Source data:
□ □ □ □
-- ==== Sys2Proof/Machine/MirOps.lean ====
section
/-!
DEFINITION. The coordinator pair and its mirror link (R668 to R682, R692 to R696).
-/
namespace Sys2Proof.Machine

/-- Change the pair's state. -/
def mirMod (f : Mir → Mir) (s : State) : State := { s with mir := f s.mir }

/-- Fields of the pair configuration object (R668). -/
def pairAddr (s : State) : Nat := leAt s.mir.cfg 0 2
def pairMe (s : State) : Nat := leAt s.mir.cfg 2 2
def pairPeer (s : State) : Nat := leAt s.mir.cfg 4 2
def pairPrefer (s : State) : Bool := leAt s.mir.cfg 6 1 == 1
def pairRegions (o : List Nat) : List (Nat × Nat) := (List.range (leAt o 7 1)).map (fun i => (leAt o (16 + 8 * i) 4, leAt o (20 + 8 * i) 4))
def pairOn (s : State) : Bool := !s.mir.cfg.isEmpty
def mirRole (s : State) : Nat := s.rd Reg.MIR_STAT_ROLE
def mirLink (s : State) : Nat := s.rd Reg.MIR_STAT_LINK
def mirEpoch (s : State) : Nat := s.rd Reg.MIR_STAT_EPOCH
def serving (r : Nat) : Bool := r == 1 || r == 4

/-- A region lies in banks 8 to 23 or in the lower half of the DRAM window, in whole 64-byte blocks (R668). -/
def regionOk (r : Nat × Nat) : Bool :=
  r.1 % 64 == 0 && r.2 % 64 == 0 && decide (0 < r.2) &&
  ((decide (0x10200000 ≤ r.1) && decide (r.1 + r.2 ≤ 0x10600000)) || (decide (0x80000000 ≤ r.1) && decide (r.1 + r.2 ≤ 0x90000000)))

/-- The pair configuration object meets its rules (R668). -/
def pairCfgOk (o : List Nat) : Bool :=
  let rs := pairRegions o
  decide (80 ≤ o.length) && decide (1 ≤ leAt o 0 2) && decide (leAt o 0 2 ≤ 0xEFFF) && (leAt o 0 2 == leAt o 2 2 || leAt o 0 2 == leAt o 4 2) && leAt o 2 2 != leAt o 4 2 &&
  decide (leAt o 6 1 ≤ 1) && decide (leAt o 7 1 ≤ 8) && rs.all regionOk && decide ((rs.map (fun r => r.2)).sum ≤ 0x4000000) &&
  (List.range rs.length).all (fun i => (List.range rs.length).all (fun j => !(decide (i < j)) ||
    decide ((rs.getD i (0, 0)).1 + (rs.getD i (0, 0)).2 ≤ (rs.getD j (0, 0)).1) || decide ((rs.getD j (0, 0)).1 + (rs.getD j (0, 0)).2 ≤ (rs.getD i (0, 0)).1)))

/-- An address lies in a mirrored customer region (R671). -/
def mirrored (s : State) (a : Nat) : Bool := (pairRegions s.mir.cfg).any (fun r => decide (r.1 ≤ a) && decide (a < r.1 + r.2))

/-- The PAIR notice (R359). -/
def pairNotice (s : State) : State := notice 0xF007 5 ([mirRole s, mirLink s] ++ leBytes 2 (if mirRole s = 0 then 0xFFFF else pairPeer s)) s

/-- The ALONE and MIRDEG alarms and their records (R663). -/
def aloneRecord (s : State) : State := alarm Reg.AGE_ALARMS_ALONE true (healthPut 2 0xA 3 0 (mirRole s) (mirEpoch s) s)
def mirDeg (lanes : Nat) (s : State) : State := alarm Reg.AGE_ALARMS_MIRDEG true (healthPut 2 0xA 2 0 lanes 0 s)

/-- A change of role (R674, R682): EV146 and the PAIR notice; a serving member carries PADDR and runs the coordinator service and the time root. -/
def setRole (r reason : Nat) (s : State) : State :=
  if r = mirRole s then s else
  let s1 := (mirMod (fun m => { m with reason := reason, lastSw := s.now, syncProg := if r = 3 then 0 else m.syncProg }) (s.wr Reg.MIR_STAT_ROLE r)).raise 146
  let s2 := (((s1.wr Reg.MSH_STAT_COORD (b2n (serving r))).wr Reg.FIRN_STAT_ROOT (b2n (serving r))).wr Reg.LNK_STAT_SHORT (pairAddr s)).set1 Reg.LNK_STAT_JOINED
  let s3 : State := if r = 2 ∨ r = 3 then { s2 with firn := { s2.firn with parent := .mirror, parentHops := 0 } } else s2
  pairNotice (if r = 3 then s3.inc Reg.MIR_RESYNCCNT else s3)

/-- Lanes of the link that are up in both directions. -/
def lanesUp (s : State) : Nat := ((List.range 2).filter (fun l => !s.mir.dropped.contains l && !s.mir.dropped.contains (l + 2))).length

/-- LINK for the lanes that are up (R669). -/
def linkCode (lanes : Nat) : Nat := match lanes with | 0 => 0 | 1 => 2 | _ => 1

/-- LINK changes: EV146, the PAIR notice, the MIRDEG record and alarm on a degraded link; a link that goes down fails a pending fence (R673). -/
def setLink (l : Nat) (s : State) : State :=
  if l = mirLink s then s else
  let s1 := (s.wr Reg.MIR_STAT_LINK l).raise 146
  let s2 := mirMod (fun m => { m with downAt := if l = 0 then some s.elapsed else none, bothAt := if l = 1 then some s.elapsed else none }) s1
  let s3 := pairNotice (if l = 1 then s2 else mirDeg (if l = 0 then 0 else 1) s2)
  if l = 0 ∧ s3.mir.fence.isSome then mirMod (fun m => { m with fence := none }) ((s3.clr Reg.MIR_FENCE_FENCE).set1 Reg.MIR_FENCE_FAIL) else s3

/-- Every live operation ends FAILED with NOTREADY (R678). -/
def opsFail (s : State) : State :=
  (List.range 4).foldl (fun t m => ((mbox t m).ops.filter (fun o => !o.ended)).foldl (fun u o => opEnd m o.tag 4 Rc.NOTREADY [] u) t) s

/-- Stop every transmission, planned or under way (R678). -/
def txStop (s : State) : State := { s with rfe := { s.rfe with planned_ := [], tx := none } }

/-! ### Mirrored writes and the fence (R671, R673) -/

/-- Bytes that wait in the mirror buffer. -/
def mirBuffered (s : State) : Nat := (s.mir.out.map (fun w => w.data.length)).sum

/-- A write to a mirrored location of the active member joins the buffer of 16 MiB, or marks its blocks dirty. -/
def mirrorOut (a : Nat) (l : List Nat) (s : State) : State :=
  if !serving (mirRole s) || !mirrored s a || mirLink s == 0 then s
  else if mirBuffered s + l.length ≤ 0x1000000 then mirMod (fun m => { m with out := m.out ++ [MirWrite.mk m.seq a l s.elapsed], seq := m.seq + 1 }) s
  else if s.mir.dirty.any (fun d => d.1 == a / 64) then s
  else (mirMod (fun m => { m with dirty := m.dirty ++ [(a / 64, m.seq)], seq := m.seq + 1 }) s).inc Reg.MIR_DIRTYCNT

/-- The lag in µs of the oldest write not yet applied (R693). -/
def mirLagUs (s : State) : Nat := match s.mir.out with | [] => 0 | w :: _ => min 0xFFFF ((s.elapsed - w.at_) * 10 / 3072)
def mirLagShow (s : State) : State := (s.wr Reg.MIR_LAG_NOW (mirLagUs s)).wr Reg.MIR_LAG_MAX (max (s.rd Reg.MIR_LAG_MAX) (mirLagUs s))

/-- MIRROR_WRITE (R671): on the active member the oldest write, or failing one the oldest dirty block, has been applied on the standby; on a member that
is STANDBY or SYNCING a write arrives and is applied at its address. -/
def mirrorWriteOk (a : Nat) (l : List Nat) (s : State) : Bool :=
  pairOn s && mirLink s != 0 &&
  ((serving (mirRole s) && !(s.mir.out.isEmpty && s.mir.dirty.isEmpty)) || ((mirRole s == 2 || mirRole s == 3) && l.all (· < 256) && (List.range l.length).all (fun i => mirrored s (a + i))))
def mirrorWrite (a : Nat) (l : List Nat) (s : State) : State :=
  if serving (mirRole s) then
    let s1 := mirLagShow s
    mirLagShow (mirMod (fun m => match m.out with | _ :: r => { m with out := r } | [] => { m with dirty := m.dirty.drop 1 }) s1)
  else s.stBytes a l
def execMirrorWrite (a : Nat) (l : List Nat) (dt : Nat) (s : State) : Host.Outcome State Fault Refusal :=
  .next (onlyIf (mirrorWriteOk a l (s.pass dt)) (mirrorWrite a l (s.pass dt)) (s.pass dt))

/-- A write of 1 to MIR_FENCE.FENCE (R673, R694). -/
def mirFence (s : State) : State :=
  if !serving (mirRole s) || s.on Reg.MIR_FENCE_FENCE then s else mirMod (fun m => { m with fence := some m.seq }) (s.set1 Reg.MIR_FENCE_FENCE)

/-- Every write before an order has been applied. -/
def mirDrained (s : State) (k : Nat) : Bool := s.mir.out.all (fun w => decide (k ≤ w.seq)) && s.mir.dirty.all (fun d => decide (k ≤ d.2))

/-- FENCE_COMPLETE (R673). -/
def fenceCompleteOk (s : State) : Bool := match s.mir.fence with | some k => mirDrained s k || mirLink s == 0 | none => false
def fenceComplete (s : State) : State :=
  let s1 := mirMod (fun m => { m with fence := none }) (s.clr Reg.MIR_FENCE_FENCE)
  if mirLink s = 0 then s1.set1 Reg.MIR_FENCE_FAIL else s1
def execFenceComplete (dt : Nat) (s : State) : Host.Outcome State Fault Refusal :=
  .next (onlyIf (fenceCompleteOk (s.pass dt)) (fenceComplete (s.pass dt)) (s.pass dt))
□ □ □ □
Task objective: Lines in the records above that carry the word "pairPeer" are to be located and copied.

Result of this exercise:
def pairPeer (s : State) : Nat := leAt s.mir.cfg 4 2
def pairNotice (s : State) : State := notice 0xF007 5 ([mirRole s, mirLink s] ++ leBytes 2 (if mirRole s = 0 then 0xFFFF else pairPeer s)) s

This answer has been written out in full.